Our agent in the restaurant tea supply business is my very good friend, Hassan Al Shahin, one of the biggest merchants in Egypt. It is a great privilege to deal with people like Hassan and Ibrahim, warm and family-oriented businessmen, with whom I have established trade connections spanning generations. Before long, between those family companies and Dilmah, there will be respective third generations trading with each other.
That is the charming connectivity of the world of tea, especially when the business is controlled not by multinationals but by families with a philosophy of delivering genuine quality to the customer. That was also the attractive and genuine face of much of the international trade many decades ago, before being rolled over by the multinational juggernaut.
Iraq
In Iraq, a country which is still an important destination for Ceylon Tea, my distributor was Dhanoon Ahmed Khootachi. He provided me with very good business, taking care of me personally on my visits to the country. I used to stay in the Baghdad Hotel, where food and service were both excellent. However, hotel accommodation used to be both limited and expensive and, in view of the stringent exchange controls in Ceylon, one had to be frugal as well.
It was not uncommon for delegates from Ceylon to overseas trade fairs to share hotel rooms, especially when the more affluent delegates from other countries, or from the richer companies from Ceylon itself, commandeered available accommodation. I recall one occasion in Iraq when I shared a room, I think with my friend Kumar Paul. I slept the night on a sheet I spread on the floor.
Once the trade was nationalized in Iraq, the importation of tea passed from private hands to the State-controlled Iraqi Government Tea Purchasing Board. Its representative in Sri Lanka would purchase the country’s requirements, generally around 30 million kg per year, through appointed agents in the country. The first such representative was Farouk Murad, who was accompanied to the country by his wife and his two children. I was a regular supplier for many years.

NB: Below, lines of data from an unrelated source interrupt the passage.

-- ==== Sys2Proof/Proofs/PageFields.lean ====
section
/-! PROOFS. What the page records show, word by word (R14, R53, R95, R109, R116, R139, R157, R171, R195). -/

namespace Sys2Proof.Machine

/-! ### Runs of words in exchange memory -/

/-- From `a` on, `n` words of exchange memory are those of a list. -/
def Reads (m : Memory) (a n : Nat) (l : List Word) : Prop := ∀ i, i < n → m.readWord (a + 2 * i) = l.getD i 0

theorem reads_of_shows {s : State} {r : Rec} (h : s.shows r) {a n : Nat} {l : List Word} (hx : (a, l) ∈ s.recordRuns r)
    (hn : l.length = n) : Reads s.mem a n l := fun _ hi => shows_word h hx (hn ▸ hi)

theorem reads_split {m : Memory} {a : Nat} (n k : Nat) {l l' : List Word} (hn : l.length = n) (h : Reads m a (n + k) (l ++ l')) :
    Reads m a n l ∧ Reads m (a + 2 * n) k l' := by
  refine ⟨fun i hi => ?_, fun i hi => ?_⟩
  · rw [h i (by omega), List.getD_append _ _ _ _ (by omega)]
  · have := h (n + i) (by omega)
    rw [List.getD_append_right _ _ _ _ (by omega), hn, Nat.add_sub_cancel_left] at this
    rw [← this]
    congr 1
    omega

/-- A run made of pieces of one length, piece by piece. -/
theorem reads_flatMap {m : Memory} {a c : Nat} {f : Nat → List Word} (hf : ∀ i, (f i).length = c) (n : Nat)
    (h : Reads m a (c * n) ((List.range n).flatMap f)) (i : Nat) (hi : i < n) : Reads m (a + 2 * (c * i)) c (f i) := by
  induction n with
  | zero => exact absurd hi (Nat.not_lt_zero i)
  | succ n ih =>
    rw [List.range_succ, List.flatMap_append, Nat.mul_succ] at h
    have before : ((List.range n).flatMap f).length = c * n := by
      simp [List.length_flatMap, hf, Nat.mul_comm]
    obtain ⟨front, last⟩ := reads_split (c * n) c before h
    obtain below | rfl := Nat.lt_succ_iff_lt_or_eq.mp hi
    · exact ih front below
    · rwa [List.flatMap_singleton] at last

theorem reads_mapRange {m : Memory} {a n : Nat} {f : Nat → Word} (h : Reads m a n ((List.range n).map f)) (i : Nat) (hi : i < n) :
    m.readWord (a + 2 * i) = f i := by
  rw [h i hi]
  simp [List.getD, hi]

theorem reads_vector {m : Memory} {a n : Nat} {v : Vector Nat n} (h : Reads m a n (v.toList.map pageWord)) (i : Fin n) :
    m.readWord (a + 2 * i.val) = pageWord v[i] := by
  rw [h i.val i.isLt]
  simp [List.getD]

theorem reads_replicate {m : Memory} {a n : Nat} (h : Reads m a n (List.replicate n 0)) (i : Nat) (hi : i < n) :
    m.readWord (a + 2 * i) = 0 := by
  rw [h i hi]
  simp [List.getD, hi]

theorem reads_pair {m : Memory} {a : Nat} {x y : Word} (h : Reads m a 2 [x, y]) :
    m.readWord a = x ∧ ∀ b, b = a + 2 → m.readWord b = y :=
  ⟨h 0 (by decide), fun _ hb => hb ▸ h 1 (by decide)⟩

theorem numberAt_of_pageWord {s : State} {a n : Nat} (h : s.mem.readWord a = pageWord n) : s.numberAt a n := fun small => by
  rw [h, pageWord, if_pos small]

theorem listAt_of_reads {s : State} {a : Nat} {l : List Byte} (h : Reads s.mem a 8 (listWords l 8)) : s.listAt a 8 l :=
  reads_mapRange h

/-! ### Codes -/

theorem pageWord_sides (x : Sides) : pageWord x.code = (if x.l then 1 else 0) + (if x.r then 2 else 0) := by
  obtain ⟨l, r⟩ := x
  cases l <;> cases r <;> rfl

theorem byteWord_roleState (x : RoleState) :
    byteWord x.code = match x with | .lead => 1 | .member => 2 | .yielded => 3 := by
  cases x <;> rfl

theorem endWord_eq (x : Option EndId) : endWord x = match x with | none => 0 | some .a => 1 | some .b => 2 := by
  cases x with
  | none => rfl
  | some e => cases e <;> rfl

theorem byteWord_heatClass (x : HeatClass) : byteWord x.code = match x with | .essential => 1 | .comfort => 2 := by
  cases x <;> rfl

theorem rosterFlags_word (r : Roster) : pageWord r.flags =
    (if r.isPartial then 1 else 0) + (if r.overlength then 2 else 0) + (if r.dupIdentity then 4 else 0) := by
  unfold Roster.flags
  cases r.isPartial <;> cases r.overlength <;> cases r.dupIdentity <;> rfl

theorem entryFlags_word (e : RosterEntry) : pageWord e.flags = (if e.lead then 1 else 0) + (if e.terminal then 2 else 0) := by
  unfold RosterEntry.flags
  cases e.lead <;> cases e.terminal <;> rfl

/-! ### Lines and owners -/

theorem usable_iff (u : LineUnit) : u.usable = true ↔ u.state = .up ∨ u.state = .suspect := by
  simp [LineUnit.usable]

theorem usableCount_eq (s : State) (e : EndId) :
    let usable : LineNo → Prop := fun n => (s.lineOf ⟨e, n⟩).state = .up ∨ (s.lineOf ⟨e, n⟩).state = .suspect
    let one := (usable .one ∧ ¬ usable .two) ∨ (usable .two ∧ ¬ usable .one)
    (usable .one ∧ usable .two → s.usableCount e = 2) ∧ (one → s.usableCount e = 1)
      ∧ (¬ (usable .one ∧ usable .two) → ¬ one → s.usableCount e = 0) := by
  intro usable one
  have count : s.usableCount e = (if usable .one then 1 else 0) + (if usable .two then 1 else 0) := by
    simp only [State.usableCount, usable_iff]
    rfl
  rw [count]
  by_cases h1 : usable .one
  · by_cases h2 : usable .two
    · simp [one, h1, h2]
    · simp [one, h1, h2]
  · by_cases h2 : usable .two
    · simp [one, h1, h2]
    · simp [one, h1, h2]

/-- The owner of an output (R161, R166). -/
theorem ownerCode_eq {s : State} (count : s.cfg.count ≤ 6) {i : Nat} (hi : i < 12) :
    s.ownerCode i = (if 9 ≤ i then 3 else if s.part = .halted then 4 else if i < 3 then 1
      else if i < 3 + s.cfg.count then 2 else 3) := by
  have door : doorMask.getLsbD i = decide (i < 3) := by interval_cases i <;> rfl
  have gp : gpMask.getLsbD i = decide (9 ≤ i) := by interval_cases i <;> rfl
  have stage : ∀ n, (stageMask n).getLsbD i = (decide (3 ≤ i) && decide (i - 3 < n)) := fun n => by
    rw [getLsbD_stageMask, decide_eq_true hi, Bool.true_and]
  cases hp : s.part with
  | halted =>
    have none : ¬ s.part = .active := by
      rw [hp]
      exact PartState.noConfusion
    rw [State.ownerCode, State.doorOwned, State.heatOwned, State.hostOwned, if_neg none, if_neg none, if_neg none, gp]
    simp
  | active =>
    rw [State.ownerCode, State.doorOwned, State.heatOwned, State.hostOwned, if_pos hp, if_pos hp, if_pos hp, door, stage,
      BitVec.getLsbD_or, BitVec.getLsbD_and, BitVec.getLsbD_not, gp, stage, stage, decide_eq_true hi]
    simp only [Bool.and_eq_true, Bool.or_eq_true, Bool.not_eq_true', decide_eq_true_eq, Bool.and_eq_false_iff,
      decide_eq_false_iff_not, Bool.true_and, reduceCtorEq, if_false]
    split_ifs <;> grind

/-! ### Parts of records -/

theorem consistHeader_some {s : State} (h : Reads s.mem 0x1102 21 s.consist.words) (r : Roster)
    (hr : s.consist.roster = some r) :
    s.mem.readWord 0x1112 = r.generation ∧ s.identityAt 0x1116 r.leadId ∧ s.mem.readWord 0x111A = r.leadRank.setWidth 16
      ∧ s.numberAt 0x111C r.entries.length ∧ s.numberAt 0x111E r.f
      ∧ s.mem.readWord 0x1120 =
        (if r.isPartial then 1 else 0) + (if r.overlength then 2 else 0) + (if r.dupIdentity then 4 else 0) := by
  rw [ConsistUnit.words, ConsistUnit.generation, ConsistUnit.n, ConsistUnit.f, hr] at h
  exact ⟨h 8 (by decide), ⟨h 10 (by decide), h 11 (by decide)⟩, h 12 (by decide), numberAt_of_pageWord (h 13 (by decide)),
    numberAt_of_pageWord (h 14 (by decide)), (h 15 (by decide)).trans (rosterFlags_word r)⟩

theorem consistHeader_none {s : State} (h : Reads s.mem 0x1102 21 s.consist.words) (none : s.consist.roster = none) :
    s.mem.readWord 0x1112 = 0 ∧ ∀ i, i < 6 → s.mem.readWord (0x1116 + 2 * i) = 0 := by
  rw [ConsistUnit.words, ConsistUnit.generation, ConsistUnit.n, ConsistUnit.f, none] at h
  refine ⟨h 8 (by decide), fun i hi => ?_⟩
  interval_cases i
  · exact h 10 (by decide)
  · exact h 11 (by decide)
  · exact h 12 (by decide)
  · exact h 13 (by decide)
  · exact h 14 (by decide)
  · exact h 15 (by decide)

/-- An entry slot of the consist page, 0 throughout when no coach stands there (R95). -/
theorem entrySlot_reads {s : State} {a : Nat} {x : Option RosterEntry} (h : Reads s.mem a 8 (entryWords x)) :
    (∀ e, x = some e → s.mem.readWord a = 1 ∧ s.identityAt (a + 2) e.identity
        ∧ s.mem.readWord (a + 6) = e.orientation.setWidth 16
        ∧ s.mem.readWord (a + 8) = (if e.lead then 1 else 0) + (if e.terminal then 2 else 0)
        ∧ s.mem.readWord (a + 10) = e.doors.setWidth 16 ∧ s.mem.readWord (a + 12) = e.size.setWidth 16
        ∧ s.mem.readWord (a + 14) = e.count.setWidth 16)
      ∧ (x = none → ∀ i, i < 8 → s.mem.readWord (a + 2 * i) = 0) := by
  refine ⟨?_, ?_⟩
  · rintro e rfl
    exact ⟨h 0 (by decide), ⟨h 1 (by decide), h 2 (by decide)⟩, h 3 (by decide),
      (h 4 (by decide)).trans (entryFlags_word e), h 5 (by decide), h 6 (by decide), h 7 (by decide)⟩
  · rintro rfl
    exact reads_replicate h

/-- A neighbour record, 0 throughout when empty (R14). -/
theorem neighbour_reads {s : State} {a : Nat} {x : Option Neighbour} (h : Reads s.mem a 8 (neighbourWords x)) :
    (∀ n, x = some n → s.identityAt a n.identity ∧ s.mem.readWord (a + 4) = n.peerEnd.setWidth 16
        ∧ s.mem.readWord (a + 6) = n.role.setWidth 16 ∧ s.mem.readWord (a + 8) = n.generation ∧ s.identityAt (a + 10) n.lead
        ∧ s.mem.readWord (a + 14) = n.heard)
      ∧ (x = none → ∀ i, i < 8 → s.mem.readWord (a + 2 * i) = 0) := by
  refine ⟨?_, ?_⟩
  · rintro n rfl
    exact ⟨⟨h 0 (by decide), h 1 (by decide)⟩, h 2 (by decide), h 3 (by decide), h 4 (by decide),
      ⟨h 5 (by decide), h 6 (by decide)⟩, h 7 (by decide)⟩
  · rintro rfl
    exact reads_replicate h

The decline of Iraq in the last decade is not dissimilar to the fate of Libya; engineered largely by the US and UK, through the transparently-false ploy of a search for weapons of mass destruction, when the real motive was the destabilization of the Saddam Hussein regime and the seizure of control of oil production.
In essence, the Middle East was a common market for tea, with a general similarity of consumer preferences across most countries. When Egypt, Iraq, Iran, Syria, and Libya were free markets, with several importers purchasing tea in Colombo, there was a healthy market competition. Once the economies of those states came under central state control, with one corporation representing 20-30 buyers, countries like Egypt and Iraq established their own buying offices in Colombo.
Purchasing arrangements impacted on prices. When a delegation came out to make large-scale purchases, exporters competed with each other to sell at unrealistic prices, which spelled disaster to the Low-Grown producers. The system of large-volume forward contracts, not an uncommon feature then, contributed to price depressions which prevailed for months.
The Syrian tender procedure also paved the way for various irregularities. Another factor is that when centrally-controlled economies are represented by a single buyer to the country, they also have the power to determine the sources of supply, invariably gravitating to the cheapest buying centre, to the obvious detriment of Ceylon Tea, which has always been the highest priced.